##### TASK DATA #####
/-- The words of a bundle by its header: the slots of its mask, a marker word, and padding to a whole word (R32). -/
def headerWords (hdr : Nat) : Nat :=
  (16 + ((Slot.all.filter fun sl => bitAt hdr sl.num).map (·.width)).sum + (if bitAt hdr 11 then 32 else 0) + 31) / 32

/-- The number whose little-endian bytes are the list (R9). -/
def leNat : List Byte → Nat
  | [] => 0
  | b :: bs => b.toNat + 256 * leNat bs

/-- The n little-endian bytes of a number. -/
def leBytes : Nat → Nat → List Byte
  | 0, _ => []
  | n + 1, w => BitVec.ofNat 8 w :: leBytes n (w / 256)

/-- A bundle from its bytes. -/
def decodeBytes (bs : List Byte) : Option Bundle := decodeBundle (leNat bs)

/-- The header of a bundle that holds only this slot: `seg` and `safe` for a draining fence. -/
def soloHeader (i : Instr) (sl : Slot) : Nat :=
  2 ^ sl.num + (if drainRefused false (some i) then 2 ^ 10 + 2 ^ 9 else 0)

/-- The bits of the bundle that holds only this slot operation, and its length in bytes. -/
def soloBundle (i : Instr) (sl : Slot) (field : Nat) : Nat × Nat :=
  (soloHeader i sl + field * 2 ^ 16, (16 + sl.width + 31) / 32 * 4)

/-- The bytes of a well-formed slot operation alone in a bundle (R32); empty for an event. -/
def encode (i : Instr) : List Byte :=
  match encodeField i with
  | some (sl, f) => leBytes (soloBundle i sl f).2 (soloBundle i sl f).1
  | none => []

/-! ### The word the host asks about -/

/-- A slot operation read from bare slot bits. The spec tells slots apart by the header's mask (R31),
which is not among these bits, so equal words of K and Y are told by this order: Y, then K
(assumption log 6). -/
def decodeTableWord (nbits w : Nat) : Option Instr :=
  match nbits with
  | 32 => (decodeY w).orElse fun _ => decodeK w
  | 48 => (decodeT w).orElse fun _ => (decodeX w).orElse fun _ => decodeM w
  | 64 => (decodeS w).orElse fun _ => decodeL w
  | 80 => decodeV .va w
  | _ => none

end Sys2Proof
end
#####
**WHAT TO WORK ON**
Write out again exactly the lines that run from the one holding "def soloHeader (i" through the last line of the data; omit all other lines.

**WRITTEN RESPONSE**
def soloHeader (i : Instr) (sl : Slot) : Nat :=
  2 ^ sl.num + (if drainRefused false (some i) then 2 ^ 10 + 2 ^ 9 else 0)

/-- The bits of the bundle that holds only this slot operation, and its length in bytes. -/
def soloBundle (i : Instr) (sl : Slot) (field : Nat) : Nat × Nat :=
  (soloHeader i sl + field * 2 ^ 16, (16 + sl.width + 31) / 32 * 4)

/-- The bytes of a well-formed slot operation alone in a bundle (R32); empty for an event. -/
def encode (i : Instr) : List Byte :=
  match encodeField i with
  | some (sl, f) => leBytes (soloBundle i sl f).2 (soloBundle i sl f).1
  | none => []

/-! ### The word the host asks about -/

/-- A slot operation read from bare slot bits. The spec tells slots apart by the header's mask (R31),
which is not among these bits, so equal words of K and Y are told by this order: Y, then K
(assumption log 6). -/
def decodeTableWord (nbits w : Nat) : Option Instr :=
  match nbits with
  | 32 => (decodeY w).orElse fun _ => decodeK w
  | 48 => (decodeT w).orElse fun _ => (decodeX w).orElse fun _ => decodeM w
  | 64 => (decodeS w).orElse fun _ => decodeL w
  | 80 => decodeV .va w
  | _ => none

end Sys2Proof
end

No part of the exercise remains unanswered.